How I Built a Video Rendering System in React
the problem with video
I needed promo videos for three brands. ShawnOS, GTMOS, ContentOS. Each one needed three aspect ratios — LinkedIn (4:5), Reels (9:16), landscape (16:9). That's nine render targets. And every time the design tokens changed, every video needed to update.
I looked at After Effects templates. I looked at Canva. I looked at hiring someone. Every option meant a manual pipeline that would fall out of sync with the websites the moment I pushed a color change.
the websites already had the design system. the data layer. the brand tokens. what if the videos lived in the same codebase?
remotion and the monorepo advantage
Remotion turns React components into video frames. You write JSX. It renders each frame at 30fps. You get an MP4. No GPU required. No timeline editor. Just code.
the key insight was putting the video app inside the existing Turborepo monorepo at website/apps/video/. same @shawnos/shared package that powers the three websites. same design tokens. same color palette. when I change a hex value in the shared package, the websites and the videos all update on the next build.
nine compositions live in a single Root.tsx. three brands times three aspect ratios. a useScale() hook normalizes everything to a 1080x1350 base and scales proportionally. one component tree renders at any size.
the scene architecture
videos are built from scenes connected by TransitionSeries — Remotion's composition tool that handles overlap timing between segments. each scene is a React component with a fixed frame count.
the current V3 system runs about 10 seconds at 30fps (310 frames total):
- Hook (36 frames / 1.2s) — the opening grab
- BootWikiBlitz (110 frames / 3.7s) — terminal boot sequence with rapid-fire wiki cards
- Progression (100 frames / 3.3s) — the RPG-style tier system visualization
- CtaNetwork (94 frames / 3.1s) — call to action with network graph
transitions get 10 frames of overlap between scenes. the timing config lives in timing-v2.ts — one file controls the entire video rhythm.
the component library
three components do most of the visual work.
MatrixRain uses Perlin noise from @remotion/noise to generate a deterministic character rain effect. each column drifts independently. character selection is seeded by column, row, and frame number. the effect is organic but reproducible — same seed, same output, every render.
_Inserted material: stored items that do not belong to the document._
-- ==== Sys2Proof/Tests/Slice0.lean ====
section
/-! SUPPORT. The model's own tests, each about one step or one call: well-formedness, decoding of words written out from
30_encoding.md, the vectors of 95_test_vectors.md (their names stand in the docstrings), and for every obligation with
hypotheses a witness that meets them. -/

namespace Sys2Proof.Tests

open Sys2Proof Sys2Proof.Machine

/-- The state after one step that runs word `w`, if the step answers one. -/
def after (s : State) (w : Word) : Option State :=
  match step (placeWord s w) with
  | .next t => some t
  | .fault _ => none
  | .refused _ => none

/-- The state after one step, if the step answers one. -/
def next (s : State) : Option State :=
  match step s with
  | .next t => some t
  | .fault _ => none
  | .refused _ => none

/-- Bytes placed in memory. -/
def put (s : State) (a : Nat) (bs : List Byte) : State := s.pokeBytes a bs

/-- A machine after reset with the `pc` given. -/
def atPc (a : Word) : State := State.reset.setPc a

/-- A machine after reset with `V1` and `V2` given. -/
def with12 (a b : Byte) : State := (State.reset.setV 1 a).setV 2 b

/-- A machine after reset with `I` given. -/
def withI (a : Word) : State := State.reset.setI a

/-- A machine after reset, ready to draw one row of the byte given at `(x, y)`, which stands in `V0` and `V1`. -/
def sprite (x y b : Byte) : State := put (((withI 0x300).setV 0 x).setV 1 y) 0x300 [b]

/-- A machine after reset with `sp` given and the return addresses 0x206 and 0x40A in the lowest two entries. -/
def withSp (n : Fin 17) : State := { State.reset with sp := n, stack := (State.reset.stack.set 0 0x206).set 1 0x40A }

/-- A machine after reset with other parameters for SUBN. -/
def withSubn (c : SubnFlagCond) (e : SubnVfElse) (s : State) : State :=
  { s with cfg := { defaultConfig with subnFlagCond := c, subnVfElse := e } }

/-- The default parameters with the font moved to 0x050 (vector M8). -/
def movedFont : Config := { defaultConfig with fontBase := 0x50 }

/-! ### Well-formedness: the one check, in each group of R63 -/

theorem test_wf_refuses_family0_cls : Instr.wf (.sys 0x0 0x0E0) = false := by decide
theorem test_wf_refuses_family0_ret : Instr.wf (.sys 0x0 0x0EE) = false := by decide
theorem test_wf_refuses_family1 : Instr.wf (.sys 0x1 0x234) = false := by decide
theorem test_wf_refuses_family5 : Instr.wf (.sys 0x5 0x120) = false := by decide
theorem test_wf_refuses_family8 : Instr.wf (.sys 0x8 0x126) = false := by decide
theorem test_wf_refuses_family9 : Instr.wf (.sys 0x9 0xAB0) = false := by decide
theorem test_wf_refuses_familyE : Instr.wf (.sys 0xE 0x19E) = false := by decide
theorem test_wf_refuses_familyF : Instr.wf (.sys 0xF 0x165) = false := by decide
theorem test_wf_accepts_family0 : Instr.wf (.sys 0x0 0x123) = true := by decide
theorem test_wf_accepts_family5 : Instr.wf (.sys 0x5 0x121) = true := by decide
theorem test_wf_accepts_family8 : Instr.wf (.sys 0x8 0x00F) = true := by decide
theorem test_wf_accepts_family9 : Instr.wf (.sys 0x9 0xAB5) = true := by decide
theorem test_wf_accepts_familyE : Instr.wf (.sys 0xE 0x19F) = true := by decide
theorem test_wf_accepts_familyF : Instr.wf (.sys 0xF 0x166) = true := by decide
TypewriterText reveals characters frame by frame with a blinking cursor. elapsed frames control visible character count. the cursor blinks at 1Hz. simple math, clean effect.
ParticleField creates ambient floating particles using two independent noise streams for x and y drift. 40 particles by default, bounded to 8% canvas drift. subtle pulse via a third noise channel.
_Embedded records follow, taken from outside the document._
-- ==== Sys2Proof/Machine/Flags.lean ====
section
/-! DEFINITION. The ALU engine and the flag unit (R100 to R106), the condition evaluator (R160) and the packing of ccr (R23). -/

namespace Sys2Proof.Machine

/-! ## ALU engine -/

/-- The eight operations of the ALU engine (R100). -/
inductive AluOp where
  | add
  | sub
  | adc
  | sbc
  | rsub
  | and
  | or
  | xor
deriving DecidableEq, Repr

/-- The add primitive (R101, R102): the sum mod 2^16, and the carry found by the unsigned wraparound comparison. -/
def addPrimitive (a b : Word) (ci : Bool) : Word × Bool :=
  let result := a + b + (BitVec.ofBool ci).setWidth 16
  (result, if ci then result.ule a else result.ult a)

/-- SUB and SBC (R103): `a + ~b + !ci` through the add primitive, with the carry-out inverted, so that C = 1 is a borrow. -/
def subPrimitive (a b : Word) (ci : Bool) : Word × Bool :=
  let sum := addPrimitive a (~~~b) (!ci)
  (sum.1, !sum.2)

/-- `apply(op, a, b, carry_in) -> (result, carry_out)` (R100 to R106). -/
def AluOp.apply (op : AluOp) (a b : Word) (carryIn : Bool) : Word × Bool :=
  match op with
  | .add => addPrimitive a b false
  | .sub => subPrimitive a b false
  | .adc => addPrimitive a b carryIn
  | .sbc => subPrimitive a b carryIn
  | .rsub => (b - a, carryIn)
  | .and => (a &&& b, carryIn)
  | .or => (a ||| b, carryIn)
  | .xor => (a ^^^ b, carryIn)

/-- The operand the V formula takes for b (R104): `~b` for SUB and SBC, b otherwise. -/
def AluOp.overflowOperand (op : AluOp) (b : Word) : Word :=
  match op with
  | .sub => ~~~b
  | .sbc => ~~~b
  | .add => b
  | .adc => b
  | .rsub => b
  | .and => b
  | .or => b
  | .xor => b

/-- The flag unit (R104), which writes all four flags after every operation. -/
def flagUnit (op : AluOp) (a b result : Word) (carryOut : Bool) : Flags :=
  { n := result.msb
    c := carryOut
    v := (a ^^^ result).msb && (op.overflowOperand b ^^^ result).msb
    z := result == 0x0000#16 }

/-! ## Condition evaluator -/

/-- The branch conditions that have a meaning (R160): the selectors but C and D. -/
inductive Cond where
  | always
  | never
  | higher
  | lowerOrSame
  | higherOrSame
  | lower
  | equal
  | notEqual
  | greaterThan
  | lessOrEqual
  | greaterOrEqual
  | lessThan
  | returnFromSubroutine
  | jumpAndLink
deriving DecidableEq, Repr

/-- `taken(cond, ccr)` (R160). -/
def Cond.taken (cond : Cond) (f : Flags) : Bool :=
  match cond with
  | .always => true
  | .never => false
  | .higher => !f.c && !f.z
  | .lowerOrSame => f.c || f.z
  | .higherOrSame => !f.c
  | .lower => f.c
  | .equal => f.z
  | .notEqual => !f.z
  | .greaterThan => !f.z && !(f.n ^^ f.v)
  | .lessOrEqual => f.z || (f.n ^^ f.v)
  | .greaterOrEqual => !(f.n ^^ f.v)
  | .lessThan => f.n ^^ f.v
  | .returnFromSubroutine => true
  | .jumpAndLink => true

/-! ## ccr as a number -/

/-- The 4-bit value of ccr (R23): N = bit 3, C = bit 2, V = bit 1, Z = bit 0. Only the snapshot shows it (R29). -/
def Flags.toBits (f : Flags) : BitVec 4 :=
  BitVec.ofBool f.n ++ BitVec.ofBool f.c ++ BitVec.ofBool f.v ++ BitVec.ofBool f.z

end Sys2Proof.Machine
end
all three components are deterministic. no Math.random(). Remotion requires this — random values change between frames and break the render. Perlin noise with consistent seeds gives you organic animation that's reproducible.
the visual treatment
every scene gets wrapped in a SceneWrapper that applies consistent visual treatment:
- dark canvas background (#0D1117)
- radial vignette (edge darkening)
- accent color wash at 3% opacity
- particle field ambient noise
- film grain via SVG feTurbulence
- scanline overlay (CRT aesthetic)
the result looks like a terminal-native video. fits the ShawnOS brand without any manual post-processing.
design tokens in code
the token system lives in tokens.ts:
canvas: #0D1117
green: #4EC373 (ShawnOS)
teal: #3DBFA0 (GTMOS)
purple: #9B72CF (ContentOS)
amber: #D2A53C (secondary accent)
SITE_ACCENTS maps brand names to colors. the BootWikiBlitz scene cycles through the palette — green, teal, amber, purple, green — as wiki cards flip through. the brand identity is in the data, not hardcoded into components.
font is JetBrains Mono everywhere. monospace. consistent with the terminal aesthetic across all three sites.
rendering
npm run render:all generates all nine variants. Remotion renders each composition to JPEG frames, then encodes to MP4. no external dependencies beyond what's in package.json. no cloud render farm. runs on a MacBook.
the rendered outputs go to website/apps/video/out/ and get deployed to each site's public/video/ directory. the SQLite content index tracks all video files, their brands, aspect ratios, and deployment status.
why this matters
the video system is a content type that lives in the same codebase as every other content type. blog posts are markdown files. knowledge terms are TypeScript objects. videos are React components. they all share the same design tokens, the same data layer, the same deploy pipeline.
when I add a new wiki category, the BootWikiBlitz scene can reference it. when I change the brand colors, the videos update. when I push to main, everything deploys together.
no separate tools. no manual exports. no sync problems. the monorepo is the system.